I was curious to interrogate how an ethnic identity was made manifest in day-to- day situations in contemporary Kenya. My strategy of avoiding cliches and stereotypes was to focus on particular and specific contexts, to work with Kenyan individuals and try to understand how they practiced and performed their identity on a daily basis. I had no desire to locate an ethnic identity, but I did hope to evidence the palpable, lived experience of an ethnic identity as dynamic, contingent and performed alongside other Kenyan identities. In doing so my aim was to suggest that ethnicity was not an abstract, identifiable quality of an individual, and hence could not be the singular cause to which the PEV was attributable.

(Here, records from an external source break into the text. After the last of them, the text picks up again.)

-- ==== Sys2Proof/Tests/Witnesses.lean ====
section
/-! SUPPORT. Witnesses, part 2: small states and operands that meet the hypotheses of the statements about emissions, memory, engines,
contexts, launches, the host and faults. -/

open Sys2Proof Sys2Proof.Machine

namespace Sys2Proof.Tests

set_option Elab.async false
set_option linter.unusedSimpArgs false
set_option linter.unusedVariables false

/-! A tile with what the block instructions name: ports 0 to 5 with each tag operation, pens, troughs, a launch of one tile. -/

/-- A context of launch 0, and one of its pool. -/
def crewCtx : Ctx := { probeCtx with q := 0 }

/-- A launch of one tile whose contexts may have 32 lanes. -/
def crewLaunch : Launch := { probeLaunch [] with words := List.replicate 11 0 ++ [128] }

def plainPen : Pen := { asid := 0, gen := 0, tm := false, trg := 0, eng := 0, own := false, size := 8, base := 0 }

/-- Slots 0 to 3 are taken, filled, reserved and free. -/
def trough0 : Trough :=
  { pen0 := 3, nslot := 4, pkind := 0, ckind := 0, free := 1, rsvd := 1, filled := 1, taken := 1, nxr := 3, nxp := 2, nxt := 1, nxf := 0,
    posted := [], freed := [], voids := [], waiters := [] }

/-- Pens 1 and 8 are a PE's, 2 the island's, 3 to 6 trough 0's, 7 of another address space. Trough 1 is an engine's, trough 2 is empty. -/
def stocked : State :=
  { base with
    tab := { base.tab with
      plan := [(0, { stash := 0, loft := 0, ntrg := 3, plog2 := 6, wlog2 := 0 })]
      ports := (List.range 6).map (fun k => (k, { top := k, dests := [⟨0, 0, 0, 0⟩, ⟨0, 1, 0, 0⟩] }))
      pens := [(1, plainPen), (2, { plainPen with own := true, eng := 5 })] ++
        [3, 4, 5, 6].map (fun n => (n, { plainPen with tm := true, size := 1, base := n + 8 })) ++ [(7, { plainPen with asid := 7 }),
        (8, { plainPen with base := 16 })]
      troughs := [(0, trough0), (1, { trough0 with pkind := 1, ckind := 1 }), (2, { trough0 with free := 0, filled := 0, rsvd := 2, taken := 2 })]
      fplans := [(0, { nblk := 1, flog2 := 0, fslog2 := 0 })], ltiles := [(0, [0])], owner := [(0, 0)] }
    sch := { base.sch with launches := [(0, crewLaunch)] }
    ctxs := [(0, crewCtx), (1, { crewCtx with w := 16 }), (2, { crewCtx with w := 4 }), (3, { crewCtx with st := .ending })] }

/-- A task of the launch with these entries, and the state that runs it. -/
def worker (xs : List Lanes) : Task := { entered xs with cx := crewCtx }
def on (τ : Task) : State := stocked.setTask τ
/-- The same with latches A and B of its own position. -/
def latched (τ : Task) (a b : Lanes) : Task := { τ with latA := [(0, a)], latB := [(0, b)] }

theorem runs_on (τ : Task) : Runs (on τ) τ := rfl

theorem some_lane (τ : Task) (xs : List Lanes) (h : (predOk τ 0 && xs.all (fun x => (laneOf x 0).isSome)) = true) : Claims.SomeLane τ xs := by
  rw [Bool.and_eq_true, List.all_eq_true] at h
  exact ⟨0, by decide, h.1, h.2⟩

/-- A task that executes no lane, its predicate targeted with no value. -/
def idleTask (xs : List Lanes) : Task := { worker xs with armed := [0] }

/-! Emissions. -/

theorem witness_TargetsReceiveExecutedLanes : (0 : Nat) < pair.temps.length ∧ (7 : Nat) < pair.temps.length := by decide

/-- No enabled lane; each tag operation at a value that it takes. -/
theorem witness_PortWritesEnterOneEmission :
    let s := on (worker [same 1])
    let τ := worker [same 1]
    (∀ k ∈ [0, 1, 2, 3, 4, 5], portAt s k = some { top := k, dests := [⟨0, 0, 0, 0⟩, ⟨0, 1, 0, 0⟩] }) ∧
    anyLane (mkLanes (fun l => if τ.emask.getD l false then laneOf noLanes l else none)) = false ∧
    anyLane (mkLanes (fun l => if τ.emask.getD l false then laneOf (same 1) l else none)) = true ∧ τ.iter ≠ 0xFFFF ∧
    (∃ q, ({ τ with cx := { crewCtx with parent := some 0x20003 } } : Task).cx.parent = some q ∧ q.toNat / 2 ^ 16 = 2 ∧ q.toNat % 2 ^ 16 = 3) ∧
    (∃ w, laneOf (same 1) 0 = some w ∧ w.toNat % 2 ^ 16 = 1 ∧ ∃ x, ctxOf s 1 = some x ∧ x.st = .live ∧ x.q = τ.cx.q) ∧
    ∃ w, laneOf (same 0x1FFFF) 0 = some w ∧ w.toNat % 2 ^ 16 = 0xFFFF :=
  ⟨each (by decide +kernel), by decide +kernel, by decide +kernel, by decide, ⟨0x20003, rfl, by decide, by decide⟩,
   ⟨1, by decide +kernel, by decide, { crewCtx with w := 16 }, by decide +kernel, rfl, rfl⟩, 0x1FFFF, by decide +kernel, by decide⟩

/-- A launch and its tile's registers. -/
theorem witness_ImmediateResults_launch_registers : Runs (on (worker [])) (worker []) ∧
    sget (on (worker [])).sch.launches (worker []).cx.q = some crewLaunch ∧ ∀ v, Lands (on (worker [])) (worker []) (.temp 0) v :=
  ⟨rfl, rfl, fun v => lands_temp _ _ v 0⟩

/-- The first source that the block has not, in a plain form and in one with a mode, and a latch target behind. -/
theorem witness_SourcesAndTargetsAreCheckedInOrder :
    let τ := worker [same 1]
    let p := ([Src.e 0, .e 1], Instr.add (.e 0) (.e 1) .discard)
    Runs (on τ) τ ∧ p ∈ Claims.laneForms (.e 0) (.e 1) 0 .f32 .rne false .discard ∧ (∃ x ∈ p.1, ∃ k, x = .e k ∧ τ.nin ≤ k) ∧
    ([Src.e 0, .e 1], Instr.shuf (.e 0) (.e 1) .rot .discard) ∈
      Claims.formedLane (.e 0) (.e 1) 0 .f32 .rne false .discard .eq .eq .add .rot .raw .i8 ∧
    (∀ x ∈ [Src.e 0, .zero], ∀ k, x = .e k → k < τ.nin) ∧ targetOk (on τ) τ (.latA 0) = false :=
  ⟨rfl, List.mem_append_left _ (List.mem_append_left _ (List.mem_cons_self ..)), ⟨.e 1, by simp, 1, rfl, by decide⟩, by simp [Claims.formedLane],
   fun x hx k hk => by
     simp only [List.mem_cons, List.not_mem_nil, or_false] at hx
     rcases hx with rfl | rfl <;> cases hk
     decide,
   by decide +kernel⟩

theorem witness_LaneInstructionFrame : ∃ (i : Instr) (s u : State) (τ : Task) (t : Target) (v : Lanes) (n : Nat) (g : Astat), Runs s τ ∧
    (∃ τ', put s (τ.raise g) t v = .ok τ' ∧ exec i s = .next (s.setTask (τ'.advance n))) ∧ exec i s = .next u :=
  ⟨.abs (.e 0) .discard, on (worker [same 1]), _, worker [same 1], .discard, noLanes, 1, 0, rfl, ⟨_, rfl, rfl⟩, rfl⟩

theorem witness_LaneInstructionFrame_pair : ∃ (i : Instr) (s u : State) (τ : Task) (x y : Target) (a b : Lanes) (g : Astat), Runs s τ ∧
    (∃ τ1 τ2, put s (τ.raise g) x a = .ok τ1 ∧ put s τ1 y b = .ok τ2 ∧ exec i s = .next (s.setTask (τ2.advance 1))) ∧ exec i s = .next u :=
  ⟨.fminP (.temp 0) (.temp 7), on (latched (worker []) (same 1) (same 2)), _, latched (worker []) (same 1) (same 2), .temp 0, .temp 7,
    _, _, 0, rfl, ⟨_, _, rfl, rfl, rfl⟩, rfl⟩

theorem witness_EnteredOperationFrame : ∃ (i : Instr) (s u : State) (τ : Task) (o : Op), Runs s τ ∧ Enters i s τ o ∧ exec i s = .next u :=
  ⟨.commit (.e 0) true (.port 0), on (worker [same 1]), _, worker [same 1], _, rfl, rfl, rfl⟩

/-- A FREE context; contexts 1 (wider), 2 (narrower) and 3 (ENDING), offsets at the last that fits and the first that does not. -/
theorem witness_RecolouringMovesLanes :
    (let τ := latched (worker []) (same 1) (same 4)
     laneOf (latchB τ) 0 = some 4 ∧ predOk τ 0 = true ∧ (laneOf (latchA τ) 0).isSome ∧ ctxOf (on τ) 4 = none) ∧
    (∀ d ∈ [(1 : Word), 2, 3], let τ := latched (worker []) (same 1) (same d)
      Runs (on τ) τ ∧ (portAt (on τ) 0).elim false (fun p => p.top == 0) = true ∧ laneOf (latchB τ) 0 = some d ∧
        predOk τ 0 = true ∧ (laneOf (latchA τ) 0).isSome ∧ (ctxOf (on τ) (d.toNat % 2 ^ 16)).isSome) ∧
    (let τ := worker []
     (ctxOf (on τ) 1 = some { crewCtx with w := 16 } ∧ ctxOf (on τ) 2 = some { crewCtx with w := 4 } ∧
       ctxOf (on τ) 3 = some { crewCtx with st := .ending }) ∧
     (16 : Nat) < 9 + τ.w ∧ τ.w < 0 + (16 : Nat) ∧ 8 + τ.w ≤ (16 : Nat) ∧ 4 + (4 : Nat) ≤ τ.w ∧ τ.w ≤ 32) := by
  refine ⟨by decide +kernel, ?_, by decide +kernel⟩
  intro d hd
  refine ⟨rfl, ?_⟩
  simp only [List.mem_cons, List.not_mem_nil, or_false] at hd
  rcases hd with rfl | rfl | rfl <;> decide +kernel

/-- Both paths taken and one not, and a port that receives no lane. -/
theorem witness_SteercCancelsUntakenPaths :
    (∀ b ∈ [(0 : Word), 1], let τ := latched (worker []) (same 1) (same b)
      Runs (on τ) τ ∧ targetOk (on τ) τ (.port 0) = true ∧ targetOk (on τ) τ (.temp 0) = true ∧
      ∃ τ' τ'', putOrCancel (on τ) τ (.port 0)
          (mkLanes (fun l => if (laneOf (latchB τ) l).elim false (· ≠ 0) ∧ predOk τ l then laneOf (latchA τ) l else none)) (laneOf (latchA τ) 0) = .ok τ' ∧
        putOrCancel (on τ) τ' (.temp 0)
          (mkLanes (fun l => if (laneOf (latchB τ) l).elim false (· = 0) ∧ predOk τ l then laneOf (latchA τ) l else none)) (laneOf (latchA τ) 0) = .ok τ'') ∧
    anyLane (same 1) = true ∧ anyLane noLanes = false ∧ (portAt (on (worker [])) 0).isSome ∧
    tagOp (on (worker [])) 0 0 0 none 0 none = .ok (0, 0) := by
  refine ⟨?_, by decide +kernel⟩
  intro b hb
  simp only [List.mem_cons, List.not_mem_nil, or_false] at hb
  rcases hb with rfl | rfl <;> exact ⟨rfl, by decide +kernel, by decide +kernel, _, _, rfl, rfl⟩

/-- A POL and a lane value at the last port and beyond it; no lane; a predicate that fires nowhere. -/
theorem witness_RoutedEmissions :
    let τ := worker [same 1, same 2]
    let h (k : Nat) : Task := { τ with hdr := { τ.hdr with pol := k } }
    Runs (on τ) τ ∧ (portAt (on τ) 0).isSome ∧ Claims.SomeLane τ [readSrc τ false (.e 0)] ∧ laneOf (readSrc τ true (.e 1)) 0 = some 2 ∧
    anyLane (lanes1 (idleTask [same 1]) (same 1) (fun _ x => x)) = false ∧ anyLane (lanes1 τ (readSrc τ false (.e 0)) (fun _ x => x)) = true ∧
    (1 < (h 2).hdr.pol ∧ (h 2).hdr.pol ≤ 2 ∧ 0 + (h 2).hdr.pol < 128) ∧ targetOk (on τ) τ (.port 2) = true ∧
    tagOp (on τ) 0 0 0 none 2 (some 1) = .ok (0, 0) ∧ ((1 : Nat) < (2 : Word).toNat % 16 ∧ (2 : Word).toNat % 16 ≤ 2) ∧
    (∀ l, l < 32 → predOk (idleTask []) l = false) ∧ (∃ l, l < 32 ∧ predOk τ l = true) ∧ Src.e 0 ≠ .zero :=
  ⟨rfl, by decide +kernel, some_lane _ _ (by decide +kernel), by decide +kernel, by decide +kernel, by decide +kernel, by decide, by decide +kernel,
   rfl, by decide, by decide +kernel, ⟨0, by decide, by decide +kernel⟩, by decide⟩

theorem witness_CommitAndSendPorts : SrcsOk (worker [same 1, same 2]) [.e 0, .e 1] ∧ SrcsOk (worker [same 1, same 2]) [.e 0] :=
  ⟨sources_in _ (by decide), source_in _ (by decide)⟩

/-! Memory. -/

/-- Lane values at the bottom and, with a base register at the top, at the last word and just beyond the 56-bit space. -/
def topTask (xs : List Lanes) : Task := { worker xs with cx := { crewCtx with bases := List.replicate 8 (BitVec.ofNat 56 (2 ^ 56 - 32)) } }

theorem vaOk_each {τ : Task} {base sc n al : Nat} {xs : List (Nat × Word)}
    (h : xs.all (fun p => decide (0 ≤ Claims.addr τ base sc p.2 ∧ Claims.addr τ base sc p.2 + (n : Int) ≤ 2 ^ 56 ∧
      Claims.addr τ base sc p.2 % (al : Int) = 0)) = true) : ∀ p ∈ xs, Claims.VaOk (Claims.addr τ base sc p.2) n al :=
  by unfold Claims.VaOk; exact each h

/-- Words at the bottom and at the top, a row that ends at the top, chain lengths 1 and 1,024. -/
theorem witness_LoadsIssueAsTheyExecute :
    (∀ τ ∈ [worker [same 0, same 0x10004], topTask [same 28, same 0x4000000]],
      Runs (on τ) τ ∧ SrcsOk τ [.e 0, .e 1] ∧ SrcsOk τ [.e 0] ∧ (portAt (on τ) 0).isSome ∧ execLanes τ (readSrc τ false (.e 0)) ≠ [] ∧
      ∀ p ∈ execLanes τ (readSrc τ false (.e 0)), Claims.VaOk (Claims.addr τ 0 0 p.2) 4 4) ∧
    (let τ := topTask [same 0]
     laneOf (readSrc τ false (.e 0)) 0 = some 0 ∧ Claims.SomeLane τ [readSrc τ false (.e 0)] ∧ 0 < τ.w ∧
       ∀ l ∈ List.range τ.w, Claims.VaOk (Claims.addr τ 0 0 0 + 4 * (l : Int)) 4 4) ∧
    ∀ c ∈ [(0x10004 : Word), 0x4000000], 1 ≤ c.toNat / 2 ^ 16 ∧ c.toNat / 2 ^ 16 ≤ 1024 := by
  refine ⟨?_, ⟨by decide +kernel, some_lane _ _ (by decide +kernel), by decide, by unfold Claims.VaOk; exact each (by decide +kernel)⟩,
    each (by decide)⟩
  intro τ h
  simp only [List.mem_cons, List.not_mem_nil, or_false] at h
  rcases h with rfl | rfl <;>
    exact ⟨rfl, sources_in _ (by decide), source_in _ (by decide), by decide +kernel, by decide +kernel, vaOk_each (by decide +kernel)⟩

The body of work which emerged from these intentions was A Life in the Day. It was an experiment in finding a reflexive method of working where all the individuals the roles of all collaborators were clear rather than opaque and in which moving-image was interactive rather than observational. Inspired by the experimental filmmaking practice of Jean Rouch I developed a participatory approach that was shaped by ideas of transparency and re-enactment. Characters re-enacted the events of a particular day (as recounted by them) with the idea that this quotidian experience offered a specific time, context and place within which an ethnic identity could be performed.

My aspirations for an ethical and reflexive process produced an intricate and explicit method that to some extent seemed to pre-determine the role of the participants. Even so, the character/participants still used this method to stage varied and diverse identities of their own, in unexpected and unanticipated ways. But neither the moving-image, nor the spoken narration of the character/participants made any explicit reference to an ethnic identity. Rather than creating an autonomous space in which individuals could narrate their ethnic identities as they wanted to, A Life in the Day revealed notions of ethnicity to be imagined, constructed and narrated in relation to an ongoing public and private conversation about this identity.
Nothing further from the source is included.